Universal Oil Products Co. v. Globe Oil & Refining Co.

322 U.S. 471, 64 S. Ct. 1110, 88 L. Ed. 1399, 1944 U.S. LEXIS 1222
CourtSupreme Court of the United States
DecidedOctober 9, 1944
Docket392
StatusPublished
Cited by116 cases

This text of 322 U.S. 471 (Universal Oil Products Co. v. Globe Oil & Refining Co.) is published on Counsel Stack Legal Research, covering Supreme Court of the United States primary law. Counsel Stack provides free access to over 12 million legal documents including statutes, case law, regulations, and constitutions.

Bluebook
Universal Oil Products Co. v. Globe Oil & Refining Co., 322 U.S. 471, 64 S. Ct. 1110, 88 L. Ed. 1399, 1944 U.S. LEXIS 1222 (1944).

Opinion

Mr. Justice Reed

delivered the opinion of the Court.

The petitioner sued the respondent for infringement of United States Patents No. 1,392,629, dated October 4, 1921, and No. 1,537,593, dated May 12, 1925. The former was issued to Carbon P. Dubbs; the latter, to Gustav Eg-loff. These patents cover the Dubbs process for converting heavy crude oils to lighter oils, especially gasoline. The claimed infringement arises from the respondent’s use for the purpose of such conversion of the “Winkler Koch process” in apparatus designed and installed by the Wink-ler Koch Engineering Company. The district court dismissed the bill on findings of fact to the effect that Patent No. 1,392,629 was valid but not infringed, and that Patent No. 1,537,593 was invalid, without findings on the issue of infringement. 1 The majority of the Circuit Court of Appeals found both patents not infringed and did not pass on their validity; Judge Lindley was of opinion that the Dubbs patent was infringed but that both patents were invalid. 2 The Court of Appeals for the Third Circuit *473 found the same patents to be valid and infringed by the use of a process substantially similar to respondent’s in Root Refining Co. v. Universal Oil Products Co., 78 F. 2d 991. To resolve the conflict thus presented we granted certiorari, 320 U. S. 730.

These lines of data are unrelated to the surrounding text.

/-- Settles O20: the plan reads a selector and a word, and the effect is one word store. -/
theorem movRegMemStoresTheRegister : Obligations.MovRegMemStoresTheRegister := by
  refine ⟨fun m b hi lo => ?bytes, fun src a s hw => ⟨fun ha => ?stored, (exec_movRegMem_faultedFrom · src)⟩⟩
  case bytes =>
    rw [← joinBytes_eq_ofNat]
    exact runsAs_of_onBytes (i := .movRegMem _ _) .movRegMem (by simp [operandPlan])
  case stored =>
    exact ⟨_, exec_movRegMem_ok ha src, holdsWord_writeWord hw ha _, memKeptOutside_writeWord s a _,
      regsKeptBut_setMem [] s _, s.setMem_cnt _, sameControl_setMem s _⟩

/-- Settles O21: the plan reads a word and a selector, and the effect is one word load into a register. -/
theorem movMemRegLoadsTheRegister : Obligations.MovMemRegLoadsTheRegister := by
  refine ⟨fun m hi lo b => ?bytes, fun a dst s => ⟨fun ha => ?loaded, (exec_movMemReg_faultedFrom · dst)⟩⟩
  case bytes =>
    rw [← joinBytes_eq_ofNat]
    exact runsAs_of_onBytes (i := .movMemReg _ _) .movMemReg (by simp [operandPlan])
  case loaded => exact completes_of_exec_eq_setReg (exec_movMemReg_ok ha dst)

end Sys2Proof.Machine
end

section
/-! The one arithmetic instruction (42_arithmetic.md R150): the bytes that run as it, its sum and its faults. -/

namespace Sys2Proof.Machine

open Sys2Proof.Claims

/-- A raw ordinal of 12 or more faults with the record of UnknownRegister, and nothing else changed (R150, R222). -/
theorem readOrdinal_faultedFrom {n : Byte} (h : 12 ≤ n.toNat) (s : State) :
    ∃ t, readOrdinal n s = .faulted t ∧ FaultedFrom s t 2 0 (BitVec.ofNat 16 n.toNat) 0 :=
  ⟨_, readOrdinal_fault h s, by rw [BitVec.ofNat_toNat]; rfl⟩

theorem toNat_addWrap (v w : Word) : (addWrap v w).toNat = (v.toNat + w.toNat) % 65536 :=
  BitVec.toNat_add v w

/-! ## Effects -/

theorem exec_addRegReg (n1 n2 : Byte) (s : State) : exec (.addRegReg n1 n2) s =
    ((readOrdinal n1 s).bind fun v1 t =>
      (readOrdinal n2 t).bind fun v2 u => .ok () (u.setReg .acc (addWrap v1 v2))).toOutcome := rfl

theorem exec_addRegReg_ok {n1 n2 : Byte} {q1 q2 : Reg} (h1 : n1.toNat = q1.ordinal) (h2 : n2.toNat = q2.ordinal)
    (s : State) : exec (.addRegReg n1 n2) s = .next (s.setReg .acc (addWrap (s.reg q1) (s.reg q2))) := by
  rw [exec_addRegReg, readOrdinal_ok q1 h1, Res.bind_ok, readOrdinal_ok q2 h2, Res.bind_ok, Res.toOutcome_ok]

theorem exec_addRegReg_first_faultedFrom {n1 : Byte} (h1 : 12 ≤ n1.toNat) (n2 : Byte) (s : State) :
    ∃ t, exec (.addRegReg n1 n2) s = .next t ∧ FaultedFrom s t 2 0 (BitVec.ofNat 16 n1.toNat) 0 := by
  obtain ⟨t, hread, hfault⟩ := readOrdinal_faultedFrom h1 s
  exact ⟨t, by rw [exec_addRegReg, hread, Res.bind_faulted, Res.toOutcome_faulted], hfault⟩

/-- The read of a good first ordinal leaves the state as it is, so the second one faults from there. -/
theorem exec_addRegReg_second_faultedFrom {n1 n2 : Byte} (h1 : n1.toNat < 12) (h2 : 12 ≤ n2.toNat) (s : State) :
    ∃ t, exec (.addRegReg n1 n2) s = .next t ∧ FaultedFrom s t 2 0 (BitVec.ofNat 16 n2.toNat) 0 := by
  obtain ⟨q1, -, hq1⟩ := Reg.ofOrdinal_of_lt h1
  obtain ⟨t, hread, hfault⟩ := readOrdinal_faultedFrom h2 s
  exact ⟨t, by rw [exec_addRegReg, readOrdinal_ok q1 hq1.symm, Res.bind_ok, hread, Res.bind_faulted,
    Res.toOutcome_faulted], hfault⟩

/-! ## The obligation -/

/-- Settles O22: the plan reads two raw ordinals; the effect is one register write, or the fault of the first
ordinal that names no register. -/
theorem addRegRegAddsModulo : Obligations.AddRegRegAddsModulo := by
  refine ⟨fun m n1 n2 => ?bytes, fun n1 n2 q1 q2 s h1 h2 => ?sum,
    fun _ n2 s h1 => exec_addRegReg_first_faultedFrom h1 n2 s,
    fun _ _ s h1 h2 => exec_addRegReg_second_faultedFrom h1 h2 s⟩
  case bytes => exact runsAs_of_onBytes (i := .addRegReg _ _) .addRegReg (by simp [operandPlan])
  case sum =>
    obtain ⟨t, hexec, hacc, hframe⟩ := completes_of_exec_eq_setReg (exec_addRegReg_ok h1 h2 s)
    exact ⟨t, hexec, by rw [hacc, toNat_addWrap], hframe⟩
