-- ==== Sys2Proof/Config.lean ====
section
/-! DEFINITION. The parameters the hardware fixes (R8) and its closed lists of names: conditions (R43),
processor modes (R18), ALU operations (R73), pin functions (R94), fault components and details (R85).
No value of this hardware is left open (92_eei_decisions.md), so there is no free value here. -/

namespace Sys2Proof

namespace Config

/-- R8 `RAM_WORDS`, in bytes: RAM is the byte range [0x0000, 0x10000) (R25). -/
abbrev ramBytes : Nat := 0x10000

/-- R8 `IMAGE_BASE`. -/
abbrev imageBase : Word := 0x8000#32

/-- R8 `PIPELINE_OFFSET`: `x[15]` is the fetch address plus 8 (R14). -/
abbrev pipelineOffset : Word := 8#32

/-- R8 `INSTR_BYTES`: what Advance adds to `x[15]` (R63). -/
abbrev instrBytes : Word := 4#32

/-- R8 `INITIAL_PC` = `IMAGE_BASE` + 8. -/
abbrev initialPc : Word := 0x8008#32

/-- R8 `GPIO_WINDOW`, first byte (R26). -/
abbrev gpioFirst : Word := 0x20200000#32

/-- R8 `GPIO_WINDOW`, last byte, inclusive (R26, D4). -/
abbrev gpioLast : Word := 0x202000B0#32

/-- R8 `GPIO_FSEL_WORDS`, first and last word address (R97). -/
abbrev functionSelectFirst : Word := 0x20200000#32
@[inherit_doc functionSelectFirst] abbrev functionSelectLast : Word := 0x20200014#32

/-- R8 `GPIO_SET_WORDS`, first and last word address (R97). -/
abbrev outputSetFirst : Word := 0x2020001C#32
@[inherit_doc outputSetFirst] abbrev outputSetLast : Word := 0x20200020#32

/-- R8 `GPIO_CLR_WORDS`, first and last word address (R97). -/
abbrev outputClearFirst : Word := 0x20200028#32
@[inherit_doc outputClearFirst] abbrev outputClearLast : Word := 0x2020002C#32

end Config

/-- The condition field's 16 values (R43), in the order of their codes. -/
inductive Cond where
  | equal | notEqual | carrySet | carryClear | minus | plus | overflowSet | overflowClear
  | higher | lowerOrSame | greaterOrEqual | lessThan | greaterThan | lessOrEqual | always
  | unconditional
  deriving DecidableEq, Repr

/-- The processor modes (R18); only User and System are implemented. -/
inductive Mode where
  | user | fiq | irq | supervisor | abort | undefined | system
  deriving DecidableEq, Repr

/-- The operations of the ALU datapath (R73), which are the executed opcodes (R45). -/
inductive AluOp where
  | mov | sub | cmp
  deriving DecidableEq, Repr

/-- The eight functions a pin's 3-bit code names (R94; six alternates, C3). -/
inductive PinFunction where
  | input | output | altFn0 | altFn1 | altFn2 | altFn3 | altFn4 | altFn5
  deriving DecidableEq, Repr

/-- The sub-block that raises an UnimplementedFeature (R85). -/
inductive Component where
  | engine | registerFile | gpio
  deriving DecidableEq, Repr

/-- What is unimplemented (R85, the closed list; R86 says who raises each). -/
inductive Detail where
  | unsupportedCondition (cond : BitVec 4)
  | unrecognized
  | unsupportedOpcode (opcode : BitVec 4)
  | flagSettingUnsupported (opcode : BitVec 4)
  | cmpWithoutS
  | unsupportedShift (shiftType : BitVec 2) (regShift : Bool)
  | registerOffset
  | postIndexed
  | writeback
  | byteAccess
  | branchWithLink
  | invalidMode (mode : Mode)
  | gpioRead (address : Word)
  | unsupportedRegister (address : Word)
  deriving DecidableEq, Repr

end Sys2Proof
end

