-- ==== Sys2Proof/WellFormed.lean ====
section
/-! DEFINITION. Which instructions are forms of the supported set (R52). The fields' widths are in their
types, so every `Instr` has a word; what is checked here is R52's list: the condition and the link bit. -/

namespace Sys2Proof

/-- The instruction's condition field (R43). -/
def Instr.cond : Instr → Cond
  | .movImm c _ _ _ _ => c
  | .movReg c _ _ _ _ => c
  | .subImm c _ _ _ _ => c
  | .subReg c _ _ _ _ => c
  | .cmpImm c _ _ _ _ => c
  | .cmpReg c _ _ _ _ => c
  | .ldr c _ _ _ _ => c
  | .str c _ _ _ _ => c
  | .b c _ => c
  | .bl c _ => c

/-- R52: `cond` ∈ {0b0000, 0b0001, 0b1110}. -/
def Cond.supported : Cond → Bool
  | .equal | .notEqual | .always => true
  | .carrySet | .carryClear | .minus | .plus | .overflowSet | .overflowClear | .higher
  | .lowerOrSame | .greaterOrEqual | .lessThan | .greaterThan | .lessOrEqual
  | .unconditional => false

/-- R52's forms: every row of the opcode table but BL (R82). -/
def Instr.executedForm : Instr → Bool
  | .movImm .. | .movReg .. | .subImm .. | .subReg .. | .cmpImm .. | .cmpReg ..
  | .ldr .. | .str .. | .b .. => true
  | .bl .. => false

/-- R52: the instruction is one of the forms that can execute. -/
def Instr.wellFormed (i : Instr) : Bool := i.cond.supported && i.executedForm

end Sys2Proof
end

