-- ==== Sys2Proof/Machine/Dispatch.lean ====
section
/-! DEFINITION. One arm per instruction (R62). Each meaning checks its condition first (R61). -/

namespace Sys2Proof.Machine

def exec (i : Instr) (s : State) : Host.Outcome State Fault Refusal :=
  match i with
  | .movImm c rd rn rotate imm8 => Sys2Proof.Machine.execMovImm c rd rn rotate imm8 s
  | .movReg c rd rn rm shiftImm => Sys2Proof.Machine.execMovReg c rd rn rm shiftImm s
  | .subImm c rd rn rotate imm8 => Sys2Proof.Machine.execSubImm c rd rn rotate imm8 s
  | .subReg c rd rn rm shiftImm => Sys2Proof.Machine.execSubReg c rd rn rm shiftImm s
  | .cmpImm c rd rn rotate imm8 => Sys2Proof.Machine.execCmpImm c rd rn rotate imm8 s
  | .cmpReg c rd rn rm shiftImm => Sys2Proof.Machine.execCmpReg c rd rn rm shiftImm s
  | .ldr c up rd rn offset12 => Sys2Proof.Machine.execLdr c up rd rn offset12 s
  | .str c up rd rn offset12 => Sys2Proof.Machine.execStr c up rd rn offset12 s
  | .b c imm24 => Sys2Proof.Machine.execB c imm24 s
  | .bl c imm24 => Sys2Proof.Machine.execBl c imm24 s

end Sys2Proof.Machine
end

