/-! SUPPORT. The proofs of the encoder and the decoder as inverses (30_encoding.md §3): the decoder
on each format's words, the bits that fix a word, and the rows of the opcode table. -/

section

variable {w m p : Word} {i : Instr}

/-! ### The decoder on the encoder's formats (R44, R46, R47) -/

/-- An immediate form's word decodes by its bits 27:20 and its operands. -/
theorem decode_formWord_immediate (c : Cond) {op : BitVec 8} (hop : op.extractLsb' 6 2 = 0b00#2)
    (rn rd : Reg) (rotate : BitVec 4) (imm8 : BitVec 8) :
    decode (formWord c op rn rd (rotate ++ imm8)) = dataProcessingInstr c
      { dataProcessingFields (formWord c op rn rd (rotate ++ imm8)) with
        i := op.getLsbD 5, opcode := op.extractLsb' 1 4, s := op.getLsbD 0, rn, rd, rotate,
        imm8 } := by
  obtain ⟨hcat, hopcode⟩ := formWord_opFields c op rn rd (rotate ++ imm8)
  obtain ⟨hc, hrn, hrd, -⟩ := formWord_fields c op rn rd (rotate ++ imm8)
  obtain ⟨hrot, himm⟩ := formWord_immediate c op rn rd rotate imm8
  have hbit {k : Nat} (hk : k < 8) := formWord_opBits c op rn rd (rotate ++ imm8) hk
  rw [classify_dataProcessing (hcat.trans hop), hc]
  simp only [dataProcessingFields, hopcode, hrn, hrd, hrot, himm, hbit (k := 5) (by decide),
    hbit (k := 0) (by decide)]

/-- A register form's word that shifts left by an immediate decodes by its bits 27:20 and its
operands. -/
theorem decode_formWord_shifted (c : Cond) {op : BitVec 8} (hop : op.extractLsb' 6 2 = 0b00#2)
    (rn rd rm : Reg) (shiftImm : BitVec 5) :
    decode (formWord c op rn rd (shiftedBits rm shiftImm)) = dataProcessingInstr c
      { dataProcessingFields (formWord c op rn rd (shiftedBits rm shiftImm)) with
        i := op.getLsbD 5, opcode := op.extractLsb' 1 4, s := op.getLsbD 0, rn, rd, shiftImm,
        shiftType := 0b00#2, regShift := false, rm } := by
  obtain ⟨hcat, hopcode⟩ := formWord_opFields c op rn rd (shiftedBits rm shiftImm)
  obtain ⟨hc, hrn, hrd, -⟩ := formWord_fields c op rn rd (shiftedBits rm shiftImm)
  obtain ⟨hsh, hty, hreg, hrm⟩ := formWord_shifted c op rn rd rm shiftImm
  have hbit {k : Nat} (hk : k < 8) := formWord_opBits c op rn rd (shiftedBits rm shiftImm) hk
  rw [classify_dataProcessing (hcat.trans hop), hc]
  simp only [dataProcessingFields, hopcode, hrn, hrd, hsh, hty, hreg, hrm,
    hbit (k := 5) (by decide), hbit (k := 0) (by decide)]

Where the questions presented by the contested claims of infringement and validity are purely factual, this Court ordinarily accepts the concurrent conclusions of the district court and Circuit Court of Appeals in these cases. Goodyear Co. v. Ray-O-Vac Co., 321 U. S. 275. But in resolving conflicting views of two Circuit Courts of Appeals as to a single patent, we are obliged to undertake an independent reexamination of the factual questions. Sanitary Refrigerator Co. v. Winters, 280 U. S. 30, 35-6.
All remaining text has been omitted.